Assigned task: Across the listing below, how many lines hold "Laws"? Reply with the number by itself.

Segment Open

-- ==== Sys2Proof/Laws/PerInstr.lean ====
section
/-! SUPPORT. Statements made per instruction. RowMatch: the word of an instruction has the fixed bits of its row of
spec/opcode_table.json. -/

namespace Sys2Proof.Laws.RowMatch

/-- The three shapes of a word, as numbers. -/
theorem word_nnn (t : Nibble) (nnn : Addr12) : BitVec.toNat (w := 16) (t ++ nnn) = t.toNat * 4096 + nnn.toNat :=
  toNat_append_eq t nnn

theorem word_xnn (t x : Nibble) (nn : Byte) :
    BitVec.toNat (w := 16) (t ++ x ++ nn) = t.toNat * 4096 + x.toNat * 256 + nn.toNat := by
  have h1 := toNat_append_eq (t ++ x) nn
  have h2 := toNat_append_eq t x
  refine h1.trans ?_
  rw [h2]; omega

theorem word_xyn (t x y n : Nibble) :
    BitVec.toNat (w := 16) (t ++ x ++ y ++ n) = t.toNat * 4096 + x.toNat * 256 + y.toNat * 16 + n.toNat := by
  have h1 := toNat_append_eq (t ++ x ++ y) n
  have h2 := toNat_append_eq (t ++ x) y
  have h3 := toNat_append_eq t x
  refine h1.trans ?_
  rw [h2, h3]; omega

/-- The fixed bits of an instruction's row: the lowest bit, how many bits, and their value. -/
def fixedBits : Instr → List (Nat × Nat × Nat)
  | .cls _ => [(12, 4, 0x0), (0, 8, 0xE0)]
  | .ret _ => [(12, 4, 0x0), (0, 8, 0xEE)]
  | .sys _ => [(12, 4, 0x0)]
  | .jp _ => [(12, 4, 0x1)]
  | .call _ => [(12, 4, 0x2)]
  | .seImm _ _ => [(12, 4, 0x3)]
  | .sneImm _ _ => [(12, 4, 0x4)]
  | .seReg _ _ _ => [(12, 4, 0x5)]
  | .ldImm _ _ => [(12, 4, 0x6)]
  | .addImm _ _ => [(12, 4, 0x7)]
  | .ldReg _ _ => [(12, 4, 0x8), (0, 4, 0x0)]
  | .orReg _ _ => [(12, 4, 0x8), (0, 4, 0x1)]
  | .andReg _ _ => [(12, 4, 0x8), (0, 4, 0x2)]
  | .xorReg _ _ => [(12, 4, 0x8), (0, 4, 0x3)]
  | .addReg _ _ => [(12, 4, 0x8), (0, 4, 0x4)]
  | .sub _ _ => [(12, 4, 0x8), (0, 4, 0x5)]
  | .shr _ _ => [(12, 4, 0x8), (0, 4, 0x6)]
  | .subn _ _ => [(12, 4, 0x8), (0, 4, 0x7)]
  | .shl _ _ => [(12, 4, 0x8), (0, 4, 0xE)]
  | .sneReg _ _ _ => [(12, 4, 0x9)]
  | .ldI _ => [(12, 4, 0xA)]
  | .jpOff _ => [(12, 4, 0xB)]
  | .rnd _ _ => [(12, 4, 0xC)]
  | .drw _ _ _ => [(12, 4, 0xD)]
  | .skp _ => [(12, 4, 0xE), (0, 8, 0x9E)]
  | .sknp _ => [(12, 4, 0xE), (0, 8, 0xA1)]
  | .ldVxDt _ => [(12, 4, 0xF), (0, 8, 0x7)]
  | .ldVxK _ => [(12, 4, 0xF), (0, 8, 0xA)]
  | .ldDtVx _ => [(12, 4, 0xF), (0, 8, 0x15)]
  | .ldStVx _ => [(12, 4, 0xF), (0, 8, 0x18)]
  | .addI _ => [(12, 4, 0xF), (0, 8, 0x1E)]
  | .ldF _ => [(12, 4, 0xF), (0, 8, 0x29)]
  | .ldB _ => [(12, 4, 0xF), (0, 8, 0x33)]
  | .ldMemVx _ => [(12, 4, 0xF), (0, 8, 0x55)]
  | .ldVxMem _ => [(12, 4, 0xF), (0, 8, 0x65)]

/-- The instruction's word agrees with its row on every fixed bit. -/
def Statement (i : Instr) : Prop :=
  ∀ f ∈ fixedBits i, (encode i).toNat / 2 ^ f.1 % 2 ^ f.2.1 = f.2.2

/-- Every instruction's word agrees with its row. -/
theorem every (i : Instr) : Statement i := by
  cases i <;>
    (simp only [Statement, fixedBits, encode, word_nnn, word_xnn, word_xyn, List.forall_mem_cons, List.not_mem_nil]
     simp
     omega)

theorem cls (x : Nibble) : Statement (.cls x) := every _

theorem ret (x : Nibble) : Statement (.ret x) := every _

theorem sys (nnn : Addr12) : Statement (.sys nnn) := every _

theorem jp (nnn : Addr12) : Statement (.jp nnn) := every _

theorem call (nnn : Addr12) : Statement (.call nnn) := every _

theorem seImm (x : Nibble) (nn : Byte) : Statement (.seImm x nn) := every _

theorem sneImm (x : Nibble) (nn : Byte) : Statement (.sneImm x nn) := every _

theorem seReg (x y n : Nibble) : Statement (.seReg x y n) := every _

theorem ldImm (x : Nibble) (nn : Byte) : Statement (.ldImm x nn) := every _

theorem addImm (x : Nibble) (nn : Byte) : Statement (.addImm x nn) := every _

theorem ldReg (x y : Nibble) : Statement (.ldReg x y) := every _

theorem orReg (x y : Nibble) : Statement (.orReg x y) := every _

theorem andReg (x y : Nibble) : Statement (.andReg x y) := every _

theorem xorReg (x y : Nibble) : Statement (.xorReg x y) := every _

theorem addReg (x y : Nibble) : Statement (.addReg x y) := every _

theorem sub (x y : Nibble) : Statement (.sub x y) := every _

theorem shr (x y : Nibble) : Statement (.shr x y) := every _

theorem subn (x y : Nibble) : Statement (.subn x y) := every _

theorem shl (x y : Nibble) : Statement (.shl x y) := every _

theorem sneReg (x y n : Nibble) : Statement (.sneReg x y n) := every _

theorem ldI (nnn : Addr12) : Statement (.ldI nnn) := every _

theorem jpOff (nnn : Addr12) : Statement (.jpOff nnn) := every _

theorem rnd (x : Nibble) (nn : Byte) : Statement (.rnd x nn) := every _

theorem drw (x y n : Nibble) : Statement (.drw x y n) := every _

theorem skp (x : Nibble) : Statement (.skp x) := every _

theorem sknp (x : Nibble) : Statement (.sknp x) := every _

theorem ldVxDt (x : Nibble) : Statement (.ldVxDt x) := every _

theorem ldVxK (x : Nibble) : Statement (.ldVxK x) := every _

theorem ldDtVx (x : Nibble) : Statement (.ldDtVx x) := every _

theorem ldStVx (x : Nibble) : Statement (.ldStVx x) := every _

theorem addI (x : Nibble) : Statement (.addI x) := every _

theorem ldF (x : Nibble) : Statement (.ldF x) := every _

theorem ldB (x : Nibble) : Statement (.ldB x) := every _

theorem ldMemVx (x : Nibble) : Statement (.ldMemVx x) := every _

theorem ldVxMem (x : Nibble) : Statement (.ldVxMem x) := every _

end Sys2Proof.Laws.RowMatch
end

Segment Closed

Output below: 3